The effects of normal aging on functional connectivity (FC) within various brain networks of gray matter (GM) have been well-documented. However, the age effects on the networks of FC between white matter (WM) and GM, namely WM-GM FC, remains unclear. Evaluating crucial properties, such as global efficiency (GE), for a WM-GM FC network poses a challenge due to the absence of closed triangle paths which are essential for assessing network properties in traditional graph models. In this study, we propose a bipartite graph model to characterize the WM-GM FC network and quantify these challenging network properties.

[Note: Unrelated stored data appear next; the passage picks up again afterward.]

/-- DXYN (R172 to R176; the bounds are decisions D4 and D14): a draw whose rows lie in memory XORs into every cell of
the screen the sprite bit that falls on it, 7 - c of row r for the cell at (V[X] mod 64 + c, V[Y] mod 32 + r), and
clips the rest; VF becomes 1 where some cell was lit and got a sprite bit of 1, else 0, a clipped pixel never
counting. Parameters: `MEM_SIZE`, `NUM_V`, `V_WIDTH`, `I_WIDTH`, `PC_WIDTH`, `DISP_W`, `DISP_H`. -/
def Obligations.DrawXorsClippedSprite : Prop :=
  hardware.numV = 16 ∧ hardware.vWidth = 8 ∧ hardware.iWidth = 16 ∧ hardware.pcWidth = 16 ∧
  ∀ (x y n : Nibble) (s : State), n.toNat = 0 ∨ s.i.toNat + n.toNat ≤ hardware.memSize →
    ∃ t, exec (.drwVxVyN x y n) s = .next t ∧
      (∀ px py, px < hardware.dispW → py < hardware.dispH → t.display.lit px py = (s.display.lit px py !=
        s.spriteBit ((s.reg x).toNat % hardware.dispW) ((s.reg y).toNat % hardware.dispH) n.toNat px py)) ∧
      (t.reg 0xF = 1 ↔ ∃ px py, px < hardware.dispW ∧ py < hardware.dispH ∧ s.display.lit px py = true ∧
        s.spriteBit ((s.reg x).toNat % hardware.dispW) ((s.reg y).toNat % hardware.dispH) n.toNat px py = true) ∧
      (t.reg 0xF = 0 ∨ t.reg 0xF = 1) ∧
      SameRegsBut [0xF] s t ∧ t.pc = s.pc + 2 ∧ SameButDraw s t

/-- Drawing the same sprite twice at the same position restores the display; and where the display was clear and some
drawn sprite bit is 1 on the screen, VF is 1 after the second draw (R175; the coordinates are registers other than
VF). Parameters: `MEM_SIZE`, `NUM_V`, `V_WIDTH`, `I_WIDTH`, `DISP_W`, `DISP_H`. -/
def Obligations.DrawTwiceRestoresDisplay : Prop :=
  hardware.numV = 16 ∧ hardware.vWidth = 8 ∧ hardware.iWidth = 16 ∧
  ∀ (x y n : Nibble) (s : State), x ≠ 0xF → y ≠ 0xF → s.i.toNat + n.toNat ≤ hardware.memSize →
    ∃ t u, exec (.drwVxVyN x y n) s = .next t ∧ exec (.drwVxVyN x y n) t = .next u ∧
      u.display = s.display ∧
      ((∀ px py, s.display.lit px py = false) →
        (∃ px py, px < hardware.dispW ∧ py < hardware.dispH ∧
          s.spriteBit ((s.reg x).toNat % hardware.dispW) ((s.reg y).toNat % hardware.dispH) n.toNat px py = true) →
        u.reg 0xF = 1)

/-- DXY0 reads no memory, whatever `I` is, draws nothing and sets VF to 0 (R178). Parameters: `NUM_V`, `V_WIDTH`,
`PC_WIDTH`. -/
def Obligations.ZeroRowDrawOnlyClearsFlag : Prop :=
  hardware.numV = 16 ∧ hardware.vWidth = 8 ∧ hardware.pcWidth = 16 ∧
  ∀ (x y : Nibble) (s : State), ∃ t, exec (.drwVxVyN x y 0) s = .next t ∧
    t.reg 0xF = 0 ∧ SameRegsBut [0xF] s t ∧ t.pc = s.pc + 2 ∧ SameButRegs s t

/-! ### Keypad and timers -/

/-- EX9E and EXA1 (R190 to R192; decision D9, `KEY_INDEX_POLICY` `fault`): for a key in 0..15 they skip by its state;
for `V[X]` above 15 they latch `AddressOutOfRange(V[X])` and change nothing else. Parameters: `NUM_V`, `V_WIDTH`,
`PC_WIDTH`, `NUM_KEYS`, `KEY_INDEX_POLICY`. -/
def Obligations.KeySkipResult : Prop :=
  hardware.keyIndexPolicy = .fault ∧ hardware.numV = 16 ∧ hardware.vWidth = 8 ∧ hardware.pcWidth = 16 ∧
  hardware.numKeys = 16 ∧
  ∀ (x : Nibble) (s : State),
    ((s.reg x).toNat < hardware.numKeys →
      exec (.skpVx x) s = .next { s with pc := if s.keyDown (s.reg x).toNat then s.pc + 4 else s.pc + 2 } ∧
      exec (.sknpVx x) s = .next { s with pc := if s.keyDown (s.reg x).toNat then s.pc + 2 else s.pc + 4 }) ∧
    (hardware.numKeys ≤ (s.reg x).toNat → ∃ info : Word, info.toNat = (s.reg x).toNat ∧
      exec (.skpVx x) s = .next { s with fault := some ⟨.addressOutOfRange, s.pc, info⟩ } ∧
      exec (.sknpVx x) s = .next { s with fault := some ⟨.addressOutOfRange, s.pc, info⟩ })

/-- R194 and R193, with `FX0A_SCAN_END` 0xF: FX0A loads the lowest pressed key of 0x0..0xE; with none of them pressed,
key 0xF or not, the step leaves the whole state as it was. Parameters: `NUM_V`, `V_WIDTH`, `PC_WIDTH`, `NUM_KEYS`,
`FX0A_SCAN_END`. -/
def Obligations.WaitForKeyResult : Prop :=
  hardware.fx0aScanEnd = 0xF ∧ hardware.numV = 16 ∧ hardware.vWidth = 8 ∧ hardware.pcWidth = 16 ∧
  hardware.numKeys = 16 ∧
  DecodesAs 0xF00A 0xF0FF (fun op => .ldVxK (op.extractLsb' 8 4)) ∧
  ∀ (x : Nibble) (s : State),
    (∀ k < hardware.fx0aScanEnd, s.keyDown k = true → (∀ j < k, s.keyDown j = false) →
      ∃ t, exec (.ldVxK x) s = .next t ∧ (t.reg x).toNat = k ∧ SameRegsBut [x] s t ∧
        t.pc = s.pc + 2 ∧ SameButRegs s t) ∧
    ((∀ k < hardware.fx0aScanEnd, s.keyDown k = false) → exec (.ldVxK x) s = .next s)

/-- R195: with FX0A at `pc` and no key 0x0..0xE pressed, a step returns `Ok` and changes no state, however often it is
repeated; setting one of those keys and then stepping advances and stores that key's index in `V[X]`. Parameters:
`MEM_SIZE`, `NUM_V`, `V_WIDTH`, `PC_WIDTH`, `NUM_KEYS`, `FX0A_SCAN_END`. -/
def Obligations.WaitingStepRepeats : Prop :=
  hardware.fx0aScanEnd = 0xF ∧ hardware.numV = 16 ∧ hardware.vWidth = 8 ∧ hardware.pcWidth = 16 ∧
  hardware.numKeys = 16 ∧ hardware.memSize = 0x1000 ∧
  ∀ (x : Nibble) (s : State), s.Ready → decode s.opcodeAtPc = .ok (.ldVxK x) →
    (∀ k < hardware.fx0aScanEnd, s.keyDown k = false) →
    transact .step s = .next (s, .ok) ∧ (∀ n, s.afterAll (List.replicate n .step) = s) ∧
    ∀ k < hardware.fx0aScanEnd, ((s.afterAll [.setKey k true, .step]).reg x).toNat = k ∧
      (s.afterAll [.setKey k true, .step]).pc = s.pc + 2

/-- R196, R197 and R198: FX07 reads DT, FX15 writes DT, FX18 writes ST and does not touch the sound output, which the
next tick recomputes; the next tick decrements the value written, so ST = 1 sounds for exactly one tick. Parameters:
`NUM_V`, `V_WIDTH`, `PC_WIDTH`, `TIMER_WIDTH`. -/
def Obligations.TimerTransferResult : Prop :=
  hardware.numV = 16 ∧ hardware.vWidth = 8 ∧ hardware.pcWidth = 16 ∧ hardware.timerWidth = 8 ∧
  DecodesAs 0xF007 0xF0FF (fun op => .ldVxDt (op.extractLsb' 8 4)) ∧
  DecodesAs 0xF015 0xF0FF (fun op => .ldDtVx (op.extractLsb' 8 4)) ∧
  DecodesAs 0xF018 0xF0FF (fun op => .ldStVx (op.extractLsb' 8 4)) ∧
  ∀ (x : Nibble) (s : State),
    (∃ t, exec (.ldVxDt x) s = .next t ∧ t.reg x = s.dt ∧ SameRegsBut [x] s t ∧ t.pc = s.pc + 2 ∧
      SameButRegs s t) ∧
    (∃ t, exec (.ldDtVx x) s = .next t ∧ t = { s with dt := s.reg x, pc := s.pc + 2 } ∧
      (t.after .tickTimers).dt.toNat = (s.reg x).toNat - 1) ∧
    (∃ t, exec (.ldStVx x) s = .next t ∧ t = { s with st := s.reg x, pc := s.pc + 2 } ∧
      (t.after .tickTimers).soundActive = decide (0 < (s.reg x).toNat) ∧
      (t.afterAll [.tickTimers, .tickTimers]).soundActive = decide (1 < (s.reg x).toNat))

/-! ### Errors -/

/-- Errors are precise (R215, R216; decision D11, log entry 2): a step that changes the latch found it clear, and
changes nothing else; it records the address of the instruction; the step returns `Err` of the code, and the host may
read the whole record from the latch (log entry 19). Parameters: `NUM_V`, `V_WIDTH`, `I_WIDTH`, `PC_WIDTH`. -/
def Obligations.ErrorsArePrecise : Prop :=
  hardware.numV = 16 ∧ hardware.vWidth = 8 ∧ hardware.iWidth = 16 ∧ hardware.pcWidth = 16 ∧
  ∀ s t : State, step s = .next t → t.fault ≠ s.fault →
    s.fault = none ∧ ∃ (e : ExecError) (info : Word), t = { s with fault := some ⟨e, s.pc, info⟩ } ∧
      transact .step s = .next (t, .err e) ∧ transact .readFault t = .next (t, .latch (some ⟨e, s.pc, info⟩))

/-- There is no return from an error (R217; decision D11): with a fault latched, no schedule without a load changes the
latch, memory, display, registers, `I`, `pc`, stack or `SP`. -/
def Obligations.LatchedFaultIsFinal : Prop :=
  ∀ (ts : List Transaction) (s : State) (r : FaultRecord), s.fault = some r →
    (∀ source, Transaction.load source ∉ ts) →
    s.afterAll ts = { s with
      dt := (s.afterAll ts).dt, st := (s.afterAll ts).st, soundActive := (s.afterAll ts).soundActive,
      keys := (s.afterAll ts).keys, execState := (s.afterAll ts).execState }

/-- Only 2NNN, 00EE, DXYN, FX33, FX55, FX65, EX9E and EXA1 can raise; every other instruction leaves the latch
(R212). -/
def Obligations.OnlyListedInstructionsRaise : Prop :=
  ∀ (i : Instr) (s t : State), i.mayRaise = false → exec i s = .next t → t.fault = s.fault

/-! ### Frames, over all instructions -/

/-- A general register changes only by the instructions R22 lists: as `V[X]`, as the flag VF of 8XY4 to 8XYE and DXYN,
or as one of `V[0..X]` of FX65. That FX1E writes none, and so not VF, rests on `FX1E_POLICY` not being `flag4096`
(decision D5). Parameters: `NUM_V`, `FX1E_POLICY`. -/
def Obligations.RegistersFrame : Prop :=
  hardware.fx1ePolicy ≠ .flag4096 ∧ hardware.numV = 16 ∧
  ∀ (i : Instr) (s t : State) (k : Nibble), exec i s = .next t → i.writesReg k = false → t.reg k = s.reg k

/-- A byte of memory changes only where FX33 or FX55 stores it, from `I` up (R51, R54); every other instruction leaves
every byte. Parameters: `NUM_V`, `V_WIDTH`, `I_WIDTH`. -/
def Obligations.MemoryFrame : Prop :=
  hardware.numV = 16 ∧ hardware.vWidth = 8 ∧ hardware.iWidth = 16 ∧
  ∀ (i : Instr) (s t : State) (a : Nat), exec i s = .next t →
    (a < s.i.toNat ∨ s.i.toNat + i.storedBytes ≤ a) → t.byteAt a = s.byteAt a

Leveraging this model, we assessed the WM-GM FC network properties at multiple scales across 1,462 cognitively normal subjects aged 22–96 years from three repositories (ADNI, BLSA and OASIS-3) and investigated the age effects on these properties throughout adulthood and during late adulthood (age ≥70 years). Our findings reveal that (1) heterogeneous alterations occurred in region-specific WM-GM FC over the adulthood and decline predominated during late adulthood; (2) the FC density of WM bundles engaged in memory, executive function and processing speed declined with age over adulthood, particularly in later years; and (3) the GE of attention, default, somatomotor, frontoparietal and limbic networks reduced with age over adulthood, and GE of visual network declined during late adulthood. These findings provide unpresented insights into multi-scale alterations in networks of WM-GM functional synchronizations during normal aging. Furthermore, our bipartite graph model offers an extendable framework for quantifying WM-engaged networks, which may contribute to a wide range of neuroscience research.